__TO DO__. When you find the line with "((s.insts.get i).rows.filter (fun" among the records below, reproduce it and each line after it exactly, ending with the line with "def State.stepCheck (s".

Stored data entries
-- ==== Sys2Proof/Machine/Steps.lean ====
section
/-!
DEFINITION. The end of a step (14, R415, R418; 15, R436, R446): random variates, what a sequence's rows come to, its
step record, and when the step ends. The cores' layer boundaries and the samplers' rows both lead here.
-/
namespace Sys2Proof.Machine
open Sys2Proof

/-! ### Random variates (R436) -/

def mix64 (z : Nat) : Nat :=
  let z := ((z ^^^ z / 2 ^ 30) * 0xBF58476D1CE4E5B9) % 2 ^ 64
  let z := ((z ^^^ z / 2 ^ 27) * 0x94D049BB133111EB) % 2 ^ 64
  z ^^^ z / 2 ^ 31

/-- u in units of 2⁻²⁴. -/
def variate24 (seed tag pos stream : Nat) : Nat :=
  let key := mix64 (seed ^^^ mix64 (tag ^^^ 0x9E3779B97F4A7C15))
  mix64 ((key + 4 * pos + stream) % 2 ^ 64) / 2 ^ 40

def variate (seed tag pos stream : Nat) : Fp := .fin false (variate24 seed tag pos stream) (-24)

/-! ### Pipelines (R418) -/

def State.routeOf (s : State) (i : Nat) : Option RouteRec :=
  match s.img.insts.get i with
  | some x => x.route
  | none => none

/-- The instance's ROUTE egress is ICPEN. -/
def State.egressIcpen (s : State) (i : Nat) : Bool := (s.routeOf i).any (·.egressIcpen)
def State.ingressIcpen (s : State) (i : Nat) : Bool := (s.routeOf i).any (·.ingressIcpen)

/-- The layer that an instance's end-of-step marker names (R418, R430). -/
def State.endMarker (s : State) (i : Nat) : Nat :=
  match s.img.insts.get i with
  | some x => (match x.route with
      | some r => (r.lastLayer + 1) % 1024
      | none => x.fmt.layers % 1024)
  | none => 1024

/-- Logical cores of a sealed instance. -/
def State.coresOf (s : State) (i : Nat) : List Nat :=
  match s.img.insts.get i with
  | some x => (List.range 192).filter (fun n => x.inst.coreMap.getLsbD n)
  | none => []

/-- Every core of the instance has taken the closing layer boundary of the step. The secondary of a suspended pair runs
nothing (R130) and is not waited for. -/
def State.allClosed (s : State) (i : Nat) : Bool :=
  (s.coresOf i).all (fun n => (s.insts.get i).closed.get n || ((s.cores.get n).suspended && !(s.cores.get n).primary))

/-! ### What a sequence's rows come to (R415, R446) -/

/-- The rule of R446, from the tests still to make: tokens, dead end, drafts accepted. A row that has yielded nothing
(a grammar read failed, R442) ends it. -/
def combineGo (x : Seq) (l0 k : Nat) : Nat → List Nat → List Nat × Bool × Nat
  | 0, acc =>
    let r := x.rows.get k
    if !r.done then (acc, false, acc.length)
    else if r.dead then (acc, true, acc.length)
    else (acc ++ [r.token], false, acc.length)
  | n + 1, acc =>
    let j := k - n
    let r := x.rows.get (j - 1)
    let d := (x.drafts[j - 1]?).getD {}
    let qd := FFmt.fp32.dec (((d.pairs.find? (fun p => p.1 == d.token)).map (·.2)).getD 0)
    let u := variate x.desc.seed x.desc.tag (l0 + j) 0
    if !r.done then (acc, false, acc.length)
    else if r.dead then (acc, true, acc.length)
    else if ((u.mul qd).r32).lt (FFmt.fp32.dec r.pd) then combineGo x l0 k n (acc ++ [d.token])
    else (acc ++ [r.token], false, acc.length)

/-- A sequence's tokens of a step. -/
def combineRows (x : Seq) (e : StepEnt) : List Nat × Bool × Nat := combineGo x e.l0 e.k e.k []

/-- Tokens up to and including the first eos or stop token, with its status (R402). -/
def cutTokens (d : Desc) : List Nat → List Nat × Nat
  | [] => ([], 0)
  | t :: r =>
    if t = d.eos then ([t], 1)
    else if d.stops.contains t then ([t], 3)
    else
      let (ts, st) := cutTokens d r
      (t :: ts, st)

/-- The draft length after a verify (R415). -/
def nextDraft (x : Seq) (k a : Nat) : Nat :=
  if k ≠ 0 ∧ a = 0 then x.kCur / 2
  else if k ≠ 0 ∧ a = k then min x.desc.draftLen (x.kCur + 1)
  else x.kCur

/-- k_cur and the plain steps left after a step (R415). -/
def draftAfter (x : Seq) (kind k a : Nat) : Seq :=
  if kind = 2 then
    let kc := nextDraft x k a
    { x with kCur := kc, plainLeft := if kc = 0 then 16 else x.plainLeft }
  else if kind = 0 ∧ x.draftSlot.isSome ∧ x.kCur = 0 ∧ x.plainLeft ≠ 0 then
    { x with plainLeft := x.plainLeft - 1, kCur := if x.plainLeft = 1 then 1 else 0 }
  else x

/-- The status of a step record (R402). -/
def recordStatus (expelled : Bool) (now : Nat) (x : Seq) (dead : Bool) (cut : Nat) (kept lc : Nat) : Nat :=
  if expelled then 0x0B
  else if x.due == some 0x06 || x.gFail then 0x06
  else if dead then 0x08
  else if cut ≠ 0 then cut
  else if (kept ≠ 0 && decide (x.desc.maxNew ≤ x.emitted + kept)) || decide (262144 ≤ lc) then 0x02
  else if x.due == some 0x04 || x.desc.deadline.any (fun d => decide (d < now)) then 0x04
  else 0

/-- A counter of a sampler unit, unless SMP_CTL.freeze holds it (R449). -/
def State.smpCount (s : State) (off : Nat) : State := if bit (s.regN Reg.SMP_CTL) 0 then s else s.count off
def State.smpCount64 (s : State) (off k : Nat) : State := if bit (s.regN Reg.SMP_CTL) 0 then s else s.count64By off k

/-- The step record of one entry of a main instance's step is registered (R417, R447, R448). -/
def State.seqRecord (s : State) (i e : Nat) (ent : StepEnt) : State :=
  let q := ent.slot
  let x := s.seq i q
  let run := s.insts.get i
  if x.recorded || !x.inStep then s else
  let sampled := run.rows.any (fun r => r.entry == e && r.sample)
  let (toks, dead, a) := if sampled then combineRows x ent else ([], false, 0)
  let (kept, cut) := cutTokens x.desc toks
  let lc := if ent.kind = 2 then ent.l0 + 1 + a else ent.l0 + ent.rows
  let st := recordStatus (run.expelled || run.expelDue) s.time x dead cut kept.length lc
  let flags := b2n (s.emptyMarks.get (seqKey i q)) +
    (if sampled then 2 * b2n (ent.kind == 2) + 4 * b2n (decide (kept.length < toks.length)) + 8 * b2n x.nan else 0)
  let s := s.count64By (Reg.SCH_TOKENS i) kept.length
  let s := if ent.kind = 2 then
      ((s.count64By (Reg.SCH_DRAFT_PROP i) ent.k).count64By (Reg.SCH_DRAFT_ACC i) a).smpCount (Reg.SMP_VERIFY (e % 4))
    else s
  let s := s.updSeq i q (fun y => { (draftAfter y ent.kind ent.k a) with out := kept, acc := a, due := none, gFail := false })
  let s := if st = 0x04 then s.lateEvent i else s
  let s := if st = 0x06 && x.gFail && x.due != some 0x06 then s.count Reg.SCH_EVICTED else s
  let s := s.record i q st kept flags (st == 0)
  if st = 0 then s else s.updSeq i q (fun y => { y with state := .retiring })

/-- Whether an entry's sampled rows have all yielded. -/
def State.entDone (s : State) (i e : Nat) (ent : StepEnt) : Bool :=
  ((s.insts.get i).rows.filter (fun r => r.entry == e && r.sample)).all (fun r => ((s.seq i ent.slot).rows.get r.j).done)

/-- Whether an entry has sampled rows. -/
def State.entSampled (s : State) (i e : Nat) : Bool := (s.insts.get i).rows.any (fun r => r.entry == e && r.sample)

/-- Records that are ready are registered, and the step ends (R418, R430). -/
def State.stepCheck (s : State) (i : Nat) : State :=
  let run := s.insts.get i
  if run.state ≠ 1 ∨ run.ended then s else
  let closed := s.allClosed i
  if s.isDraft i then
    s.updInst i (fun r => { r with ended := r.ents.zipIdx.all (fun (ent, e) =>
      (s.seq i ent.slot).state == .retiring || (s.entDone i e ent && (closed || s.entSampled i e))) })
  else if s.egressIcpen i then s.updInst i (fun r => { r with ended := closed })
  else
    let s := run.ents.zipIdx.foldl (fun (s : State) (p : StepEnt × Nat) =>
      if (s.seq i p.1.slot).gFail || (s.entDone i p.2 p.1 && (closed || s.entSampled i p.2)) then s.seqRecord i p.2 p.1
      else s) s
    s.updInst i (fun r => { r with ended := r.ents.all (fun ent => !(s.seq i ent.slot).inStep || (s.seq i ent.slot).recorded) })

/-- A core has taken a layer boundary: the closing one of its instance's step counts towards the step's end (R418). -/
def State.coreClosed (s : State) (n layer : Nat) : State :=
  match (s.cores.get n).inst with
  | none => s
  | some i =>
    if layer = s.endMarker i ∧ (s.insts.get i).state = 1 then
      (s.updInst i (fun r => { r with closed := r.closed.put n true })).stepCheck i
    else s

end Sys2Proof.Machine
end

__RESULT FOR THIS EXERCISE__.
  ((s.insts.get i).rows.filter (fun r => r.entry == e && r.sample)).all (fun r => ((s.seq i ent.slot).rows.get r.j).done)

/-- Whether an entry has sampled rows. -/
def State.entSampled (s : State) (i e : Nat) : Bool := (s.insts.get i).rows.any (fun r => r.entry == e && r.sample)

/-- Records that are ready are registered, and the step ends (R418, R430). -/
def State.stepCheck (s : State) (i : Nat) : State :=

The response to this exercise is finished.